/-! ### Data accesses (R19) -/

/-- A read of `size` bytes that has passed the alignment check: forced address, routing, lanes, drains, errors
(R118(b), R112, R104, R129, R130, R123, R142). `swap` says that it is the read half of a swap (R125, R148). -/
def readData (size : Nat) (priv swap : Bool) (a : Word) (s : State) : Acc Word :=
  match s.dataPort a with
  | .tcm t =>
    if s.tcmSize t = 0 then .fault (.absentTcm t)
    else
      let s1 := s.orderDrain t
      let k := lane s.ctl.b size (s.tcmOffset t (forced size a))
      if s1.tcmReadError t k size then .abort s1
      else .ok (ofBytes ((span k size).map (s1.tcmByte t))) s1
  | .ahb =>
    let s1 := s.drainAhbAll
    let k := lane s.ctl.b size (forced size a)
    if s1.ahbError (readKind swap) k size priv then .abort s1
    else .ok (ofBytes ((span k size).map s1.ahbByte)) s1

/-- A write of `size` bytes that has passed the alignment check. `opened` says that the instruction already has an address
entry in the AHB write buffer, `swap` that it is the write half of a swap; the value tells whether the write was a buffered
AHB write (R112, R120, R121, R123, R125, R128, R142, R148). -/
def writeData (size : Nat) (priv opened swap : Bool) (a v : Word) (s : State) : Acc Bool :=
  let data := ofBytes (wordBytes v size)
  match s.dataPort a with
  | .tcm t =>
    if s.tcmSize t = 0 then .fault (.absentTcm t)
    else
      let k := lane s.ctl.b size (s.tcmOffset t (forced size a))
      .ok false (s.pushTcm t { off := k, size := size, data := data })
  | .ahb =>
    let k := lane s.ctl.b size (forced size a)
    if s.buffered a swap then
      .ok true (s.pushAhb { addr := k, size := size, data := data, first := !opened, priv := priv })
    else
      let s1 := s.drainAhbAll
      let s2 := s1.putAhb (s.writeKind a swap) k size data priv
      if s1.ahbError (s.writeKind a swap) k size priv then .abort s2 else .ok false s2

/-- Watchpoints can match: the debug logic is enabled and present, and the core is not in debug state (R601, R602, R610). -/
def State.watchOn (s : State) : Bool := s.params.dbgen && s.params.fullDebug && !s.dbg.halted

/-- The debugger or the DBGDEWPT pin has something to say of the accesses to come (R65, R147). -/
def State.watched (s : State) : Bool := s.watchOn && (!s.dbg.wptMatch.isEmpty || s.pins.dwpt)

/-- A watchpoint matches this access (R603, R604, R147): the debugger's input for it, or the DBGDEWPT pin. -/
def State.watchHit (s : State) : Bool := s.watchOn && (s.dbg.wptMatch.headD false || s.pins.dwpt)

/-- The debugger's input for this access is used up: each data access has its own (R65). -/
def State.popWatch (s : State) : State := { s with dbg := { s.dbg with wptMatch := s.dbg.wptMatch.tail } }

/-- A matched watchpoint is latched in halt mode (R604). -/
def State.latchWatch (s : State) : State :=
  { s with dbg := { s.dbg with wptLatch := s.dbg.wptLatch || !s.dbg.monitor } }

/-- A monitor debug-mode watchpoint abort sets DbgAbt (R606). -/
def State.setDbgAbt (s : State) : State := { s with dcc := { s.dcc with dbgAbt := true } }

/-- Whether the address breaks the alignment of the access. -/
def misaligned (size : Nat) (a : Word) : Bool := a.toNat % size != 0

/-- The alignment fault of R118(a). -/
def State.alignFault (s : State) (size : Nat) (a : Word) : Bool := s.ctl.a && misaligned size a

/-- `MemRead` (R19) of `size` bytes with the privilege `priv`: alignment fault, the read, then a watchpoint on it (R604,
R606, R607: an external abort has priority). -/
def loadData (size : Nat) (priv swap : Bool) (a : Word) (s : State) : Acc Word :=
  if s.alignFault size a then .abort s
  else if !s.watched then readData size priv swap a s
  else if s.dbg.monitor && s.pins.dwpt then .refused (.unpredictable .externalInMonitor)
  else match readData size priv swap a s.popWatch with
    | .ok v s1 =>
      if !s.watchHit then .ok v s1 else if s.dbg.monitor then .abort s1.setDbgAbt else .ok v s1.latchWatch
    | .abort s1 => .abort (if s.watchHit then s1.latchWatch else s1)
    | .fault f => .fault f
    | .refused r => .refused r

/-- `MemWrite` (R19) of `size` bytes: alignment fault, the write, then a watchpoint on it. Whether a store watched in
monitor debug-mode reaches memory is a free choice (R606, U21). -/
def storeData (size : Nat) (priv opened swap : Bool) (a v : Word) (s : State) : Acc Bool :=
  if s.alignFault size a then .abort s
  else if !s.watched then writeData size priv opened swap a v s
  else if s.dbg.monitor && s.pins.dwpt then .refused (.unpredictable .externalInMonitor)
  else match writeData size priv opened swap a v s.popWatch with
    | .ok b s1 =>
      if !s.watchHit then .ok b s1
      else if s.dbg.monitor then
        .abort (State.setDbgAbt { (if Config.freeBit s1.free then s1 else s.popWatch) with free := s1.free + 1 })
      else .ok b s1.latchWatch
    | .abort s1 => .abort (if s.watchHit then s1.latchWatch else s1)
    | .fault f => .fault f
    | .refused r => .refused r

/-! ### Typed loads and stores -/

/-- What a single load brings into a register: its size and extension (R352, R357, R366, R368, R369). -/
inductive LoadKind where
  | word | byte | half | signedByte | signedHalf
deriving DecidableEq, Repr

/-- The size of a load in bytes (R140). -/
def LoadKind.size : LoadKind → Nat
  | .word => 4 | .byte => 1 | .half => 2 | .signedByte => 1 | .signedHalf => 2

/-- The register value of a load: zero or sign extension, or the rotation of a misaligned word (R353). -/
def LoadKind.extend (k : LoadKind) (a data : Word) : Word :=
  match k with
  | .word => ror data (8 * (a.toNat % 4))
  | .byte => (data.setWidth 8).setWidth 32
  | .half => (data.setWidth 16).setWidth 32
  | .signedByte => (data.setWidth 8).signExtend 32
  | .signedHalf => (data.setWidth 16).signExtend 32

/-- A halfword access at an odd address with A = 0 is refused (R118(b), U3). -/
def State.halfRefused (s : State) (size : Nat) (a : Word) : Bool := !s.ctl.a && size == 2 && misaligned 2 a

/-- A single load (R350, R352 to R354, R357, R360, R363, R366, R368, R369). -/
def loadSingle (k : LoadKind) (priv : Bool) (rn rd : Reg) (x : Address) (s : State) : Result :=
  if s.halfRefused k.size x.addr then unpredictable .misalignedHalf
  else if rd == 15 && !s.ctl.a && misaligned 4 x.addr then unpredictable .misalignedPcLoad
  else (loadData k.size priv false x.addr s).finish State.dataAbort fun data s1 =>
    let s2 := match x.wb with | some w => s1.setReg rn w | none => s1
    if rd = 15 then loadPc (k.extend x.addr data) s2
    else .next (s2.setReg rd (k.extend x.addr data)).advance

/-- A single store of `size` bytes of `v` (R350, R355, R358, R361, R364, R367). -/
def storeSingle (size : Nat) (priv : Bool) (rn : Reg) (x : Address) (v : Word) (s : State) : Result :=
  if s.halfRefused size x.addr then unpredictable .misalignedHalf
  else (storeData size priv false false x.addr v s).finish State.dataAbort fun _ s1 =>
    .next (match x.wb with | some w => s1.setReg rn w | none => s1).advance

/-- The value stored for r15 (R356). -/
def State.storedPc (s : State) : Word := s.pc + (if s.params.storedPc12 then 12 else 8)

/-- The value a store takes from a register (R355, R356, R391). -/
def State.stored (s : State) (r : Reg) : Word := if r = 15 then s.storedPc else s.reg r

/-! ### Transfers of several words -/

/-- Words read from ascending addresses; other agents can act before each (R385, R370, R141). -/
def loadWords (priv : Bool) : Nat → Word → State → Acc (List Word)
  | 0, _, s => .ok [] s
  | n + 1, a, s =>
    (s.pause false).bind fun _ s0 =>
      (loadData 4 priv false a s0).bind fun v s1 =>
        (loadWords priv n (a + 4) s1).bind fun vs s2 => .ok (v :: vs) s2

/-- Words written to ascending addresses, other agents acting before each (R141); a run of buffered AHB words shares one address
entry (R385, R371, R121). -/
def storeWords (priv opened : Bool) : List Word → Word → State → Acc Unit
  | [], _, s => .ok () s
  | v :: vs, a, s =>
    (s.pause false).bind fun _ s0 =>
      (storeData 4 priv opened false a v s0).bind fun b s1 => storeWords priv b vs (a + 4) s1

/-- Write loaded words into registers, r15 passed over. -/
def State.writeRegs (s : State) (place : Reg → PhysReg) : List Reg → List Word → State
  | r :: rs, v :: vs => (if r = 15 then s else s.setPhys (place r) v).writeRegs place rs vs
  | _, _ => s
——————
TASK TO CARRY OUT:
For this task, write out exactly the lines of the entries above, starting at the line with "priv := priv" and ending at the line with "if s1.ahbError (s.writeKind", both included, and no others.

RESPONSE:
      .ok true (s.pushAhb { addr := k, size := size, data := data, first := !opened, priv := priv })
    else
      let s1 := s.drainAhbAll
      let s2 := s1.putAhb (s.writeKind a swap) k size data priv
      if s1.ahbError (s.writeKind a swap) k size priv then .abort s2 else .ok false s2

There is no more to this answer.